[YOUR GOAL] From the data below, give the number of lines holding the word "hnext", with nothing else added.

**** AVAILABLE DATA ****

/-! ### One block -/

/-- The engine step of a cipher stage is CTR_BLOCK, in D_CIPHER after the first block. -/
theorem State.engine_cipher {p : Platform} {s : State} {here next : Stage} (hpair : CipherPair here next)
    (hs : s.stage = here.code) (hlater : here = .dCipher → s.bidx ≠ 0) : s.engine p = s.ctrBlock p next := by
  rw [State.engine_of_stage hs]
  obtain ⟨rfl, rfl⟩ | ⟨rfl, rfl⟩ := hpair
  · rfl
  · show s.dCipher p = _
    rw [State.dCipher, if_neg (hlater rfl)]

/-- CTR_BLOCK with a block left and an answer: the block, and on to the next stage after the last one. -/
theorem State.ctrBlock_of_answers {p : Platform} {s : State} (next : Stage) (hleft : s.blockBase < s.clen.toNat)
    (hctr : s.ctr ≠ BitVec.allOnes 64) (hanswers : p.fails s.draws = false) :
    s.ctrBlock p next =
      .next (if s.clen.toNat ≤ s.blockBase + 16 then (s.afterBlock p).goto next else s.afterBlock p) := by
  obtain ⟨hdone, -⟩ | ⟨-, hwrap, -⟩ | ⟨-, -, hfails, -⟩ | ⟨-, -, -, ⟨hlast, heq⟩ | ⟨hmore, heq⟩⟩ :=
    State.ctrBlock_cases p next s
  · exact absurd hdone (Nat.not_le.mpr hleft)
  · exact absurd hwrap hctr
  · exact absurd (hanswers.symm.trans hfails) Bool.false_ne_true
  · rw [heq, if_pos hlast]
  · rw [heq, if_neg (Nat.not_le.mpr hmore)]

/-- Settles O28: the two stages make the same step, CTR_BLOCK, of which these are the cases with a block left. -/
theorem oneBlockOfTheCipher : Obligations.OneBlockOfTheCipher := by
  intro p s here next hpair hs hw hleft hctr c base ks
  have hstep : s.engine p = s.ctrBlock p next := by
    obtain hpair | ⟨hhere, hnext, hbidx⟩ := hpair
    · exact State.engine_cipher (.inl hpair) hs fun h => absurd (hpair.1.symm.trans h) (by decide)
    · exact State.engine_cipher (.inr ⟨hhere, hnext⟩) hs fun _ => hbidx
  rw [hstep]
  constructor
  · intro hfails
    obtain ⟨hdone, -⟩ | ⟨-, hwrap, -⟩ | ⟨-, -, -, heq⟩ | ⟨-, -, hanswers, -⟩ := State.ctrBlock_cases p next s
    · exact absurd hdone (Nat.not_le.mpr hleft)
    · exact absurd hwrap hctr
    · rw [heq]
      rfl
    · exact absurd (hanswers.symm.trans hfails) Bool.false_ne_true
  · intro hanswers
    refine ⟨_, State.ctrBlock_of_answers next hleft hctr hanswers, ?_, ?_⟩
    · by_cases hlast : s.clen.toNat ≤ base + 16
      · have hlast' : s.clen.toNat ≤ s.blockBase + 16 := hlast
        rw [if_pos hlast', if_pos hlast]
        rfl
      · have hlast' : ¬s.clen.toNat ≤ s.blockBase + 16 := hlast
        rw [if_neg hlast', if_neg hlast, ← hs]
        rfl
    · intro k
      have hcbuf : (if s.clen.toNat ≤ s.blockBase + 16 then (s.afterBlock p).goto next else s.afterBlock p).cbuf =
          (s.afterBlock p).cbuf := by
        split_ifs <;> rfl
      rw [hcbuf]
      exact State.inner_afterBlock p s hw k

****

[RESULT OF THE EXERCISE] 2